But as he spoke this, he cradled her crestfallen face against a weathered hand as a means of comfort. But I am grateful you did, beauty, his mind whispered thoughtfully. If you had not, I would have been unable to bring you here…

"To stay with you," Wendy finished for him, and Hook nodded. She looked at him, seeing for the first time a newfound hope timidly linger within those dull irises. For a moment, she considered them; almost swearing that his eyes revealed what his silence could not.

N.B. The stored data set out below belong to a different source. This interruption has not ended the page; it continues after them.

-- ==== Sys2Proof/Machine/Ops.lean ====
section
/-! DEFINITION. Sys2Proof/Machine/Ops.lean: the shared operations: storage, the bus, multi-byte access with the two wrap
disciplines, register views, `Normalize()`, the stack, taking a trap and returning from one, and how one instruction is
performed (with the rollback of a bus failure). -/
namespace Sys2Proof.Machine

/-! ### Storage of a region -/

/-- The byte with number `k`. -/
def Memory.read : Memory → Nat → Byte
  | [], _ => Memory.unlisted
  | (k', v) :: rest, k => if k' = k then v else Memory.read rest k

/-- Insert or overwrite the entry of byte number `k`, keeping the numbers rising. -/
def Memory.insert : Memory → Nat → Byte → Memory
  | [], k, v => [(k, v)]
  | (k', v') :: rest, k, v =>
    if k < k' then (k, v) :: (k', v') :: rest
    else if k = k' then (k, v) :: rest
    else (k', v') :: Memory.insert rest k v

/-- Drop the entry of byte number `k`. -/
def Memory.erase : Memory → Nat → Memory
  | [], _ => []
  | (k', v') :: rest, k => if k' = k then rest else (k', v') :: Memory.erase rest k

/-- Store a byte in canonical form: the unlisted byte is stored by removing the entry. -/
def Memory.write (m : Memory) (k : Nat) (v : Byte) : Memory :=
  if v = Memory.unlisted then Memory.erase m k else Memory.insert m k v

/-! ### Regions (R41 to R43) -/

/-- The byte number a bus address has in a flat region: `(a - origin) mod size`, or the session's own map (R43).  The
difference is taken modulo `size`, so an address below `origin` counts from the end.  R43 gives no region of size 0; the
model indexes one by the bus address itself, whatever the origin (DESIGN CHOICE: log entry 18). -/
def Region.index (r : Region) (a : Address) : Nat :=
  match r.map with
  | .reference => (a.toNat + (r.size - r.origin.toNat % r.size)) % r.size
  | .session k => Config.sessionIndex k a % r.size

/-- The byte a flat region holds at a bus address: what `read` of a RAM or ROM region answers (R42). -/
def Region.peek (r : Region) (a : Address) : Byte := r.bytes.read (r.index a)

/-- Store a byte in the storage, whatever the kind: what `write` of a RAM region does, and how the constructor of a ROM
region fills its image.  `write` by kind is `Bus.writeRegion`. -/
def Region.poke (r : Region) (a : Address) (v : Byte) : Region := { r with bytes := r.bytes.write (r.index a) v }

/-- The segment an address lies in: `addr >> 4` (R47). -/
def segmentOf (a : Address) : Nat := a.toNat / 2 ^ Config.segShift

/-- The segment table entry (R27, R44): the region of the latest attachment that covers the segment. -/
def lookupSegment : List Attachment → Nat → Option Nat
  | [], _ => none
  | t :: rest, seg => if t.first ≤ seg ∧ seg ≤ t.last then some t.region else lookupSegment rest seg

/-- The number of the region an address is dispatched to, if its segment is mapped. -/
def Bus.regionNumber (b : Bus) (a : Address) : Option Nat := lookupSegment b.table (segmentOf a)

/-- The region an address is dispatched to. -/
def Bus.regionAt (b : Bus) (a : Address) : Option Region := (b.regionNumber a).bind (b.regions[·]?)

But as much as she yearned to believe in his unspoken promise, she hardened her heart against him, feeling the acrid sting of his words quench any compassion. She glared at him; her dark eyes a fathomless sea of resentment and disappointment. Darkness clouded her vision, that ebony haze subjecting her to the image she knew only to be her captor: a cold-hearted murderer who cared for nought but his own hatred; as it was this elaborate illusion of grandeur that turned her away from him completely.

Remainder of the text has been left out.